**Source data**
= = =

-- ==== Sys2Proof/Machine/Core.lean ====
section
/-! DEFINITION. The machine as the host takes it. -/

def Sys2Proof.core : Host.Core :=
  { State := Sys2Proof.Machine.State, Fault := Sys2Proof.Machine.Fault, Refusal := Sys2Proof.Machine.Refusal,
    step := Sys2Proof.Machine.step, reset := Sys2Proof.Machine.State.reset }
end

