/-- An overload sample on an ON feed (R28, R29, R38, R39): the trip is logged, the log keeping its last five, the latch decision
is taken, and the channel reads OCCUPIED and is held, whatever it read before. Where it read OCCUPIED already, nothing else changes,
no other feed and no other channel among them where the signals show what R112 and R113 give. Where it read CLEAR, its BLOCK_OCCUPIED
cues are set (R33, R196), and what else the block's occupation brings on is in statements TrainGrowsOntoTheBlock and
RoutesAreEnteredAndReleased. -/
def Obligations.OverloadTripsTheFeed : Prop :=
  ∀ (s : State) (dt : Nat) (b : Fin 48) (d : BlockDef), s.work = Work.none → s.mode ≠ .config →
    tget s.tables.blocks b = some d → (tget s.feeds b).state = .on →
    let now := s.later dt
    let f := tget s.feeds b
    let log := (f.log ++ [now.ms]).drop (f.log.length + 1 - 5)
    let counted := (log.filter fun x => decide (now.ageOf x ≤ 1000 * s.params.tripWindow)).length
    let tripped : Feed :=
      if d.kill = .latch ∨ s.params.tripsToLatch ≤ counted then { f with state := .latched, log := log }
      else { f with state := .cooling, log := log, cool := some (now.clock.us + 1000 * s.params.coolTime) }
    let u : State := { now with
      feeds := tset s.feeds b tripped
      channels := tset s.channels b ⟨true, 0, true, false, some (now.clock.us + 500000)⟩ }
    ∃ t, exec (sampleOf dt b 255#8) s = .next t ∧ tget t.feeds b = tripped ∧ tget t.channels b = tget u.channels b ∧
      .block b ∈ t.link.reports ∧
      ((tget s.channels b).occupied = true →
        t.calm = u.calm ∧ (s.signalsShow → t.feeds = u.feeds ∧ t.channels = u.channels)) ∧
      ((tget s.channels b).occupied = false → s.runningShow = none →
        ∀ k, tget s.tables.cues k = .blockOccupied b → tget t.cues k = true)

/-- A good sample that is not an overload sample counts toward the other occupancy (R30, R31, R32), whatever else the event
brings about. -/
def Obligations.DwellCountsSamples : Prop :=
  ∀ (s : State) (dt : Nat) (b : Fin 48) (d : BlockDef) (value : Byte), s.mode ≠ .config →
    tget s.tables.blocks b = some d → ¬ (value = 255 ∧ (tget s.feeds b).state = .on) →
    (tget s.channels b).held = false →
    let c := tget s.channels b
    let level := value.toNat
    let from' := if c.stale then 0 else c.count
    let after (occupied : Bool) (count : Nat) : Channel :=
      ⟨occupied, count, false, false, some (s.clock.us + dt + 500000)⟩
    let releaseLevel := if d.threshold - d.hysteresis < 1 then 1 else d.threshold - d.hysteresis
    ∃ t, exec (.levelSample dt (BitVec.ofNat 7 b.val) value (recordCheck false (BitVec.ofNat 7 b.val) value)) s = .next t ∧
      (c.occupied = false →
        (d.threshold ≤ level → from' + 1 < d.dwellOn → tget t.channels b = after false (from' + 1)) ∧
        (d.threshold ≤ level → d.dwellOn ≤ from' + 1 → tget t.channels b = after true 0) ∧
        (level < d.threshold → tget t.channels b = after false 0)) ∧
      (c.occupied = true →
        (level < releaseLevel → from' + 1 < d.dwellOff → tget t.channels b = after true (from' + 1)) ∧
        (level < releaseLevel → d.dwellOff ≤ from' + 1 → tget t.channels b = after false 0) ∧
        (releaseLevel ≤ level → tget t.channels b = after true 0))

/-- Sense records that are discarded or ignored (R25, R26) let only time pass; a channel or contact without a good record for
500 ms becomes stale and keeps its reading (R32, R34); and an expiry without its timer lets only time pass (log entry 3). -/
def Obligations.BadRecordsAndStaleness : Prop :=
  ∀ (s : State) (dt : Nat),
    (∀ (index : BitVec 7) (value : Byte) (check : BitVec 4),
      (check ≠ recordCheck false index value ∨ s.mode = .config ∨ 48 ≤ index.toNat →
        exec (.levelSample dt index value check) s = .next (s.later dt)) ∧
      (∀ b : Fin 48, index.toNat = b.val → tget s.tables.blocks b = none →
        exec (.levelSample dt index value check) s = .next (s.later dt)) ∧
      (check ≠ recordCheck true index value ∨ s.mode = .config ∨ 64 ≤ index.toNat →
        exec (.contactReading dt index value check) s = .next (s.later dt)) ∧
      ∀ p : Fin 64, index.toNat = p.val → tget s.tables.points p = none →
        exec (.contactReading dt index value check) s = .next (s.later dt)) ∧
    (∀ b, (tget s.channels b).timer = none → exec (.channelStale dt b) s = .next (s.later dt)) ∧
    (∀ b e, (tget s.channels b).timer = some e → exec (.channelStale dt b) s = .next { s with
      clock := (s.clock.plus dt).upTo e
      channels := tset s.channels b { tget s.channels b with stale := true, count := 0, timer := none }
      link := { s.link with
        reports := if (tget s.channels b).stale = true ∨ .block b ∈ s.link.reports then s.link.reports
          else s.link.reports ++ [.block b] } }) ∧
    (∀ p, (tget s.contacts p).timer = none → exec (.contactStale dt p) s = .next (s.later dt)) ∧
    ∀ p e, s.still → (tget s.contacts p).timer = some e →
      s.comesTo (.contactStale dt p) { s with
        clock := (s.clock.plus dt).upTo e
        contacts := tset s.contacts p { tget s.contacts p with stale := true, timer := none }
        points := if (tget s.contacts p).stale then s.points else tset s.points p { tget s.points p with disagree := 0 } }
        (if (tget s.contacts p).stale then [] else [.point p])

= = =

**PROBLEM DESCRIPTION**
Go back to the data above and please quote exactly, and only, the lines from the line with "contacts := tset" through its last line.

**RESPONSE TO THE EXERCISE**
        contacts := tset s.contacts p { tget s.contacts p with stale := true, timer := none }
        points := if (tget s.contacts p).stale then s.points else tset s.points p { tget s.points p with disagree := 0 } }
        (if (tget s.contacts p).stale then [] else [.point p])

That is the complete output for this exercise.